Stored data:
■ ■ ■ ■ ■
/-- SRAM scrubbing (R297 to R299, Table 11.6): a word with one flipped bit is corrected and counts, and one with two is uncorrectable; of the
Keep, it leaves the Keep faulty, and of Beryl's working memory, it stops Beryl: every step is lost and every mailbox command in flight ends
with BUS_ERROR and what it writes on failure (R362, R373, R380). A word beyond the banks of Table 11.5 is none.

An uncorrectable word of the staging buffers fails the step before its decision, and one of a mailbox's buffer the command that it holds,
with BUS_ERROR; one of a tower that works on nothing, or of an update engine that updates nothing, is recorded and no more. -/
def Obligations.SramScrubActs : Prop :=
  ∀ (s : State) (bank word b c : Nat), s.power.powered = true → b ≠ c →
    let counted : Mem := { s.mem with sramUe := s.mem.sramUe + 1 }
    (∀ p flips, sramWordOk p bank word = false → exec (.sramScrub p bank word flips) s = .next s)
    ∧ (∀ p, exec (.sramScrub p bank word []) s = .next s)
    ∧ (∀ p, sramWordOk p bank word = true → ∃ t, exec (.sramScrub p bank word [b]) s = .next t
        ∧ t = { s with mem := { s.mem with sramCe := s.mem.sramCe + 1 } })
    ∧ (sramWordOk .keep bank word = true → ∃ t, exec (.sramScrub .keep bank word [b, c]) s = .next t
        ∧ t.keep = { s.keep with state := 3 } ∧ t.mem = counted ∧ Frame [.keep, .mem, .evt] s t)
    ∧ (sramWordOk .working bank word = true → s.steps = [] → s.jobs = [] → s.late = [] → s.mem.waiting = [] → s.mailboxes.length = 4 →
        (∀ m ∈ s.mailboxes, m.payload.wf = true) → ∃ t, exec (.sramScrub .working bank word [b, c]) s = .next t
        ∧ t.power = { s.power with berylStop := true, smbAlert := s.power.smbAlert ||| 16 } ∧ t.steps = [] ∧ t.goOrder = []
        ∧ t.ext.inFlight = none ∧ ∀ n < 4, ((s.mbx n).own = false → t.mbx n = s.mbx n)
        ∧ ((s.mbx n).own = true → ∃ d, (t.mbx n).Holds 0x0120 d ∧ ((s.mbx n).opcode = 0x0101 → d = [0, 0, 0, 0])
            ∧ ((s.mbx n).opcode = 0x0202 → d.length = 32) ∧ ((s.mbx n).opcode = 0x0503 → d = s.fuses.bytes)))
    ∧ (∀ i q, sramWordOk .staging bank word = true → s.earlyIdx = some i → s.steps[i]? = some q → q.ended = .running → ∃ t,
        exec (.sramScrub .staging bank word [b, c]) s = .next t
        ∧ t.mem = counted ∧ t.steps[i]? = some { q with ended := .failed 0x0120 } ∧ Frame [.mem, .evt, .steps, .towers] s t)
    ∧ (∀ n < 4, sramWordOk (.hostBuf n) bank word = true → s.mailboxes.length = 4 → (s.mbx n).own = true → (s.mbx n).payload.wf = true →
        (∀ q ∈ s.steps, q.mbx ≠ n) → s.jobs = [] → s.late = [] → s.mem.owes n = false → ∃ t d,
        exec (.sramScrub (.hostBuf n) bank word [b, c]) s = .next t ∧ (t.mbx n).Holds 0x0120 d ∧ s.OthersKept n t ∧ t.mem = counted
        ∧ t.goOrder = s.goOrder.filter (· ≠ n) ∧ t.ext.inFlight ≠ some n
        ∧ ((s.mbx n).opcode = 0x0101 → d = [0, 0, 0, 0]) ∧ ((s.mbx n).opcode = 0x0503 → d = s.fuses.bytes)
        ∧ Frame [.mailboxes, .goOrder, .ext, .mem, .evt, .ints, .out, .window] s t)
    ∧ (∀ u sc, sramWordOk (.tower u sc) bank word = true → (s.tower u).started = [] → ∃ t,
        exec (.sramScrub (.tower u sc) bank word [b, c]) s = .next t ∧ t.mem = counted ∧ Frame [.mem, .evt] s t)
    ∧ ∀ k, s.lateIdx = none → ∃ t, exec (.sramScrub (.engine k) bank word [b, c]) s = .next t ∧ t.mem = counted
        ∧ Frame [.mem, .evt] s t
end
■ ■ ■ ■ ■
Reply with nothing but a number. State how many lines in the records hold the word "that".

2